==== Provided material
@[simp] theorem State.svc_setTile (n m : Nat) (t : Tile) : (s.setTile n t).svc m = s.svc m := rfl
@[simp] theorem State.tile_setSvc (n m : Nat) (t : Svc) : (s.setSvc n t).tile m = s.tile m := rfl

@[simp] theorem State.stack_updStack (n m : Nat) (f : Stack → Stack) :
    (s.updStack n f).stack m = if m = n then f (s.stack n) else s.stack m := by
  simp [State.stack, State.updStack, aget_aput]

@[simp] theorem State.link_updLink (n m : Nat) (f : Link → Link) :
    (s.updLink n f).link m = if m = n then f (s.link n) else s.link m := by
  simp [State.link, State.updLink, aget_aput]

@[simp] theorem State.octet_updOctet (n m : Nat) (f : Octet → Octet) :
    (s.updOctet n f).octet m = if m = n then f (s.octet n) else s.octet m := by
  simp [State.octet, State.updOctet, aget_aput]

@[simp] theorem State.queue_updQueue (n m : Nat) (f : FeQueue → FeQueue) :
    (s.updQueue n f).queue m = if m = n then f (s.queue n) else s.queue m := by
  simp [State.queue, State.updQueue, aget_aput]

@[simp] theorem State.feTile_updFeTile (n m : Nat) (f : FeTile → FeTile) :
    (s.updFeTile n f).feTile m = if m = n then f (s.feTile n) else s.feTile m := by
  simp [State.feTile, State.updFeTile, aget_aput]

@[simp] theorem State.setTile_setTile (n : Nat) (t t' : Tile) : (s.setTile n t).setTile n t' = s.setTile n t' := by
  simp [State.setTile]

@[simp] theorem State.setSvc_setSvc (n : Nat) (t t' : Svc) : (s.setSvc n t).setSvc n t' = s.setSvc n t' := by
  simp [State.setSvc]

@[simp] theorem State.updTile_updTile (n : Nat) (f g : Tile → Tile) : (s.updTile n f).updTile n g = s.updTile n (fun t => g (f t)) := by
  simp [State.updTile]

/-! ### Cores -/

@[simp] theorem State.core_setCore (c : CoreId) (k : Core) : (s.setCore c k).core c = k := by
  cases c <;> simp [State.core, State.setCore]

/-- Writing one core leaves every other core. -/
theorem State.core_setCore_ne {c d : CoreId} (h : d ≠ c) (k : Core) : (s.setCore c k).core d = s.core d := by
  cases c with
  | tile a => cases d with
    | tile b => simp only [State.core, State.setCore, State.tile_setTile]; rw [if_neg (fun e => h (congrArg _ (Fin.ext e)))]
    | svc b => rfl
  | svc a => cases d with
    | tile b => rfl
    | svc b => simp only [State.core, State.setCore, State.svc_setSvc]; rw [if_neg (fun e => h (congrArg _ (Fin.ext e)))]

@[simp] theorem State.setCore_setCore (c : CoreId) (k k' : Core) : (s.setCore c k).setCore c k' = s.setCore c k' := by
  cases c <;> simp [State.setCore]

@[simp] theorem State.core_updCore (c : CoreId) (f : Core → Core) : (s.updCore c f).core c = f (s.core c) := by
  simp [State.updCore]

@[simp] theorem State.updCore_updCore (c : CoreId) (f g : Core → Core) :
    (s.updCore c f).updCore c g = s.updCore c (fun k => g (f k)) := by
  simp [State.updCore]

@[simp] theorem State.core_tick (c : CoreId) : s.tick.core c = s.core c := by cases c <;> rfl
@[simp] theorem State.tile_tick (n : Nat) : s.tick.tile n = s.tile n := rfl
@[simp] theorem State.svc_tick (n : Nat) : s.tick.svc n = s.svc n := rfl
theorem State.tick_setCore (c : CoreId) (k : Core) : (s.setCore c k).tick = s.tick.setCore c k := by cases c <;> rfl
theorem State.tick_updCore (c : CoreId) (f : Core → Core) : (s.updCore c f).tick = s.tick.updCore c f := by cases c <;> rfl

/-- A write of s0 is discarded (R65). -/
@[simp] theorem Core.setReg_zero (k : Core) (v : Word) : k.setReg 0#5 v = k := by simp [Core.setReg]

/-- s0 reads as 0 (R65). -/
@[simp] theorem Core.reg_zero (k : Core) : k.reg 0#5 = 0 := by simp [Core.reg]

/-- A register reads as it was written, and a write of one leaves the others (R65). -/
theorem Core.reg_setReg (k : Core) (r q : Reg) (v : Word) :
    (k.setReg r v).reg q = if q = r then (if r = 0 then 0 else v) else k.reg q := by
  by_cases hr : r = 0
  · subst hr
    by_cases hq : q = 0
    · subst hq; rfl
    · rw [if_pos rfl]; unfold Core.setReg; rw [if_pos rfl, if_neg hq]
  · by_cases hq : q = 0
    · subst hq; rw [if_neg (Ne.symm hr)]; rfl
    · have hn : q.toNat = r.toNat ↔ q = r := ⟨fun e => BitVec.eq_of_toNat_eq e, fun e => e ▸ rfl⟩
      simp only [Core.reg, Core.setReg, if_neg hr, if_neg hq, aget_aset, hn]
========
What is needed is the count of lines in the records that include the word "only", with no other text.

3